Recently, Yosemite Conservancy worked with two speech-language pathologists to make the activities accessible for all children including those with complex learning, communication, motor and/or sensory challenges. Now, with family or caregivers as partners, children between the ages of 4 and 12 can complete their choice of five or more adapted activities to earn a Junior Ranger badge. Children do not need to speak, hold a pencil to write or draw, or use hearing or sight to complete the adapted activities.
Yosemite is the nation’s third oldest national park. It has a multitude of natural and cultural features, meriting its designation as one of 24 World Heritage Sites in the US. Yosemite is truly a national treasure filled with majestic scenery, a variety of wildlife, unique geologic formations, giant sequoia trees, and a history of Native people who have lived there for thousands of years. As a national park, it is meant to be available for access to the public without restrictions based on income, class or ability.
The Junior Ranger Program, one of the most beloved traditions of the National Park Service, was created to help children discover and learn about the environment they are visiting.

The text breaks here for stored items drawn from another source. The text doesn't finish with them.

-- ==== Sys2Proof/Laws/Run.lean ====
section
/-! SUPPORT. Runs, one command at a time (43_dispatch.md R118). -/

namespace Sys2Proof.Machine

/-- A run of the machine takes its first step first. -/
theorem core_run_succ (n : Nat) {s t : State} (h : step s = .next t) :
    Host.Core.run Sys2Proof.core (n + 1) s = Host.Core.run Sys2Proof.core n t := by
  have h' : Sys2Proof.core.step s = .next t := h
  simp only [Host.Core.run]
  rw [h']

/-- The empty run. -/
theorem run_nil (s : State) : run s [] = .next (present [] s) := rfl

/-- The step that runs the first of the words presented. -/
theorem step_present_cons (s : State) (w : CmdWord) (ws : List CmdWord) :
    step (present (w :: ws) s) = exec (decode w) (present ws s) := rfl

/-- A run does not depend on the words that were queued before it. -/
theorem run_present (s : State) (us ws : List CmdWord) : run (present us s) ws = run s ws := rfl

/-- STEP leaves the queue of words alone and does not look at it. -/
theorem stepSym_present (e : Env) (x : Symbol) (s : State) (ws : List CmdWord) :
    stepSym e x (present ws s) = present ws (stepSym e x s) := by
  cases hr : ready s
  · have hr' : ready (present ws s) = false := hr
    rw [stepSym_of_not_ready e x hr, stepSym_of_not_ready e x hr']
  · have h1 := stepSym_cases e x s hr
    have h2 := stepSym_cases e x (present ws s) hr
    simp only [present_win, present_draws] at h2
    rcases h1 with ⟨hc, h⟩ | ⟨hc, hv, h⟩ | ⟨hc, hv, ho, h⟩ | ⟨hc, hv, ho, hl, h⟩ |
      ⟨hc, hv, ho, hl, h⟩ <;> simp [*] at h2 <;> rw [h2, h] <;> simp [present]

/-- A command leaves the queue of words alone and does not look at it. -/
theorem exec_present (i : Instr) (s t : State) (ws : List CmdWord) (h : exec i s = .next t) :
    exec i (present ws s) = .next (present ws t) := by
  rcases exec_cases i s with ⟨hi, he⟩ | ⟨hi, hr, he⟩ | ⟨hi, hr, he⟩ | ⟨hi, he⟩ | ⟨x, hx, he⟩
  · rw [he] at h
    cases h
    subst hi
    rfl
  · rw [he] at h
    cases h
    subst hi
    have hh := ((ready_iff s).1 hr).2
    have hr' : ready (present ws s) = true := hr
    have hh' : (present ws s).halted = false := hh
    simp only [exec, execFail, hr', if_true]
    rw [raiseHalt_of_running .eSrc hh, raiseHalt_of_running .eSrc hh']
    rfl
  · rw [he] at h
    cases h
    subst hi
    have hr' : ready (present ws s) = false := hr
    simp [exec, execFail, hr']
  · rw [he] at h
    cases h
    subst hi
    rfl
  · rw [he] at h
    cases h
    rw [exec_of_operand hx, stepSym_present]

end Sys2Proof.Machine
end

It exists in most national parks and supports children in experiencing the well-documented benefits of spending time outdoors by participating in fun and educational experiences related to the parks.
In 2020, Yosemite Conservancy decided to revise their Junior Ranger Handbook with a goal of providing more inclusive representation and expanding access to the park’s youngest visitors. They wanted to make sure that children with a range of communication abilities could complete the activities to earn a Junior Ranger badge. The Conservancy contacted Penelope Hatch and Nancy Quick, two speech-language pathologists at the Center for Literacy and Disability Studies at the University of North Carolina at Chapel Hill, to review and evaluate the accessibility of the activities.

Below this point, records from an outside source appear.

/-- Settles O13, which is the model's choice (log 5): `FAIL` keeps the window by halt entry's own frame
or by having no effect. -/
theorem haltedWindowIsKeptByChoice : Obligations.HaltedWindowIsKeptByChoice := by
  refine fun s => ⟨?_, fun hh i hi => ⟨s, exec_of_not_ready (ready_of_halted hh) hi, rfl⟩⟩
  cases hr : ready s
  case false => exact ⟨s, exec_of_not_ready hr (by decide), rfl⟩
  case true => exact ⟨_, exec_fail_of_ready hr, raiseHalt_win .eSrc s⟩

/-! The halted block and the way out (60_exceptions.md R132, R133). -/

theorem exec_reset (s : State) : exec .reset s = .next (restart s) := rfl

/-- Settles O14: a halted block is not ready, and `RESET` is accepted in every state. -/
theorem haltedBlockTakesOnlyReset : Obligations.HaltedBlockTakesOnlyReset := by
  intro s e hh
  have hr : ready s = false := ready_of_halted hh
  refine ⟨fun i hi => ⟨⟨s, exec_of_not_ready hr hi, rfl, rfl, rfl⟩, ?_⟩,
    restart s, exec_reset s, restart_halted s, restart_win s⟩
  rw [outputs_of_not_ready e hr hi]
  exact ⟨hr, rfl, rfl, rfl⟩

/-- Settles O16: every other command leaves the block halted. -/
theorem onlyResetLeavesAHalt : Obligations.OnlyResetLeavesAHalt := by
  intro s t hh hstep hrun
  have hh' : (takeWord s).halted = true := hh
  by_contra hi
  rw [step_eq, exec_of_not_ready (ready_of_halted hh') hi] at hstep
  cases hstep
  rw [hh'] at hrun
  cases hrun

/-- The state after `RESET` is the reset state with the environment's fields put in, the only two of the
old state that it reads. -/
theorem restart_eq_reset_with (s : State) :
    restart s = { State.reset with cmds := s.cmds, draws := s.draws } := rfl

/-- Settles O52: equal environment's fields give equal states after `RESET`. -/
theorem nothingOfTheBlockSurvivesReset : Obligations.NothingOfTheBlockSurvivesReset := by
  refine ⟨fun s s' hcmds hdraws => ?_, fun s hcmds hdraws => ?_⟩
  · rw [exec_reset, exec_reset, restart_eq_reset_with, restart_eq_reset_with, hcmds, hdraws]
  · rw [exec_reset, restart_eq_reset_with, hcmds, hdraws]
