/-- The bit of ERR_ALERT that an event sets, if any (Table 16.8). -/
def Code.alert (c : Code) : Option Nat :=
  if c.cls = 3 then some 0 else if c.cls = 4 then some 1 else
  match c with
  | .chanFailing => some 2
  | .nodeConflict => some 3
  | .sparesLow => some 4
  | .envWarn => some 5
  | _ => none

/-- A bit of ERR_ALERT set; SMB_ALERT_N is asserted again when the bit was clear and is unmasked (R437, R445). -/
def State.setAlert (s : State) (n : Nat) : State :=
  if s.flag .errAlert 0 0 n then s else
  let masked := s.flag .errAlertMask 0 0 n
  { s.setFld .errAlert 0 0 n n 1 with mgmt := { s.mgmt with released := s.mgmt.released && masked } }

/-- SMB_ALERT_N is asserted (R437, R445): an unmasked alert bit is set, the bus agent has an address,
and no Alert Response has released the line since. -/
def State.alertLine (s : State) : Bool :=
  decide ((s.reg .errAlert 0 0 &&& ~~~(s.reg .errAlertMask 0 0) &&& 0x3F) ≠ 0) &&
    s.flag .mgtSmb 0 0 7 && !s.mgmt.released

/-- The counts of COUNTS (Table 16.7) with one more event of a class. -/
def bumpCounts (cs : List Nat) (cls : Nat) : List Nat :=
  (List.range 4).map (fun i => (cs.getD i 0 + if cls = i + 1 then 1 else 0) % 65536)

/-- RECENT, newest first: at most 5 records kept for each partition (Table 16.7). -/
def keepRecent (r : LogRec) (rs : List LogRec) : List LogRec :=
  let same := (rs.filter (fun q => q.part == r.part)).take 4
  r :: rs.filter (fun q => q.part != r.part || same.contains q)

/-- One log record written: SEQ, TIME, the volatile log, ERR_LOG_HEAD, the error summary and, for the
codes R435 names, the queue of the persistent log (R422, R434 to R437). -/
def State.logRaw (s : State) (code cls : Nat) (persist : Bool) (part h0 h1 w2 w3 : Nat) : State :=
  let r : LogRec := ⟨s.err.nextSeq, s.sinceReady, code, cls, part, h0 % 2 ^ 16, h1 % 2 ^ 16, w2 % 2 ^ 32, w3 % 2 ^ 32⟩
  let e := s.err
  let e := { e with
    nextSeq := e.nextSeq + 1
    log := e.log.put (e.nextSeq % 4096) r
    plogWait := if persist then e.plogWait ++ [r] else e.plogWait
    counts := if s.ready then e.counts.put part (bumpCounts (e.counts.atD part []) cls) else e.counts
    recent := if s.ready then keepRecent r e.recent else e.recent }
  { s with err := e }.setReg .errLogHead 0 0 (BitVec.ofNat 32 s.err.nextSeq)

/-- A record of a code, with the alert bit it sets (R422, R437). -/
def State.log (s : State) (c : Code) (part h0 h1 w2 w3 : Nat) : State :=
  let s := s.logRaw c.val c.cls c.persists part h0 h1 w2 w3
  match c.alert with
  | some n => s.setAlert n
  | none => s

/-! ### Containment of the classes DATA and REQUEST (R420, R424, R426) -/

/-- The event that first voids the active request of a group (R423, R438). -/
def State.voidReq (s : State) (l code cls part seq : Nat) : State :=
  match s.active l with
  | none => s
  | some r => s.modReq r.id (fun r => if r.void.isSome then r else { r with void := some (code, cls, part, seq) })

/-- A request abort of a group is queued, at once or at the next layer-chunk boundary; an abort under
way takes in a second event (R424, R426, R438). -/
def State.queueAbort (s : State) (l code cls seq : Nat) (atBoundary : Bool) : State :=
  match s.err.aborts.find? (fun a => a.group == l) with
  | some a =>
    if a.atBoundary && !atBoundary then
      { s with err := { s.err with aborts := s.err.aborts.map (fun b =>
        if b.group = l then { b with atBoundary := false } else b) } }
    else s
  | none => { s with err := { s.err with aborts := s.err.aborts ++ [⟨l, code, cls, seq, atBoundary⟩] } }

/-- What the class of an event does to the group of partition part: DATA voids the active request at
its next boundary, REQUEST aborts at once (R420, R424, R426, R427). -/
def State.contain (s : State) (c : Code) (part seq : Nat) : State :=
  if part ≥ 32 then s else
  let l := s.lead part
  if c.cls = 2 then (s.voidReq l c.val 2 part seq).queueAbort l c.val 2 seq false
  else if c.cls = 1 then
    if (s.active l).isSome then
      (s.voidReq l c.val 1 part seq).queueAbort l c.val 1 seq true
    else s
  else s

/-- An event: its record, then its containment (R420); RANGE_SAT is of class DATA only under RANGE_VOID,
and else a record only, of class NOTICE (R427; entry 94, DEDUCED). -/
def State.event (s : State) (c : Code) (part h0 h1 w2 w3 : Nat) : State :=
  if c = .rangeSat && decide (part < 32) && !s.flag .prtErrPolicy (s.lead part) 0 0 then
    s.logRaw c.val 0 false part h0 h1 w2 w3 else
  (s.log c part h0 h1 w2 w3).contain c part s.err.nextSeq

/-- REQID of the active request of a partition's group, 0 for none (Table 16.4). -/
def State.reqidOf (s : State) (part : Nat) : Nat :=
  match s.active (s.lead part) with
  | some r => r.id
  | none => 0

/-- An event of a clove: x, y, REQID, a value of 28 bits and the engine (Table 16.4). -/
def State.cloveEvent (s : State) (c : Code) (x y engine value : Nat) : State :=
  let part := y / 88 * 4 + x / 384
  s.event c part x y (s.reqidOf part) (value % 2 ^ 28 + engine * 2 ^ 28)

/-- An event of a clove that names more than its record's arguments hold: the further names are kept under its SEQ (R74,
R151, R209; DESIGN CHOICE, entry 126). -/
def State.cloveEventOn (s : State) (c : Code) (x y engine value : Nat) (names : List Nat) : State :=
  ({ s with err := { s.err with named := s.err.named.put s.err.nextSeq names } } : State).cloveEvent c x y engine value

/-- HOST_ACCESS: a host access error at a BAR0 or BAR2 offset (R421). -/
def State.hostAccess (s : State) (part off : Nat) : State := s.log .hostAccess part 0 0 0 off

end Sys2Proof.Machine
end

The review revealed several barriers. First, many activities relied on vision and hearing without the option of using other senses to capture experiences and impressions of the park. Second, children were required to communicate about these experiences through speech, signs, symbols or writing with vocabulary or ideas that may not yet be familiar to them. This unintentionally excluded children who are beginning communicators and still learning to use language. It also created a barrier for children who have difficulty holding and controlling a pencil for writing and drawing. According to Yosemite Conservancy’s Chief of Yosemite Operations, Adonia Ripple, “The level of adaptation needed was enlightening.”
In response, the Conservancy asked Hatch and Quick to create additional activities that would give all Junior Ranger candidates the same or similar experiences while removing access barriers. The result is a collection of free adapted activities that can be downloaded from the internet. The adapted activities were purposely created with minimal illustrations to reduce the amount of ink and paper required for printing. They are meant to be used in conjunction with the Junior Ranger Handbook. Anyone who is interested can visit the National Park Service’s Accessibility web page for Yosemite to download the adapted activities and link to the Junior Ranger Handbook: www.nps.gov/yose/planyourvisit/accessibility.htm. As of April 2022, the Junior Ranger Handbook has been free to all children who want to participate when they visit the park.
Some of the Junior Ranger adaptations addressed sensory barriers. A child now has the option to use senses such as touch and smell to complete activities that formerly required vision or hearing. One example is the activity titled “Discover Yosemite,” where the child can choose from a list of things they smell (e.g., smoke, wood, pine trees) in place of or in addition to things that they see and hear. In another activity focused on the geological formations in the park, the child can choose descriptions of how different rocks and sand feel rather than how they look. Now, all children can participate in the Junior Ranger activities by experiencing Yosemite using the senses that provide the most information for them.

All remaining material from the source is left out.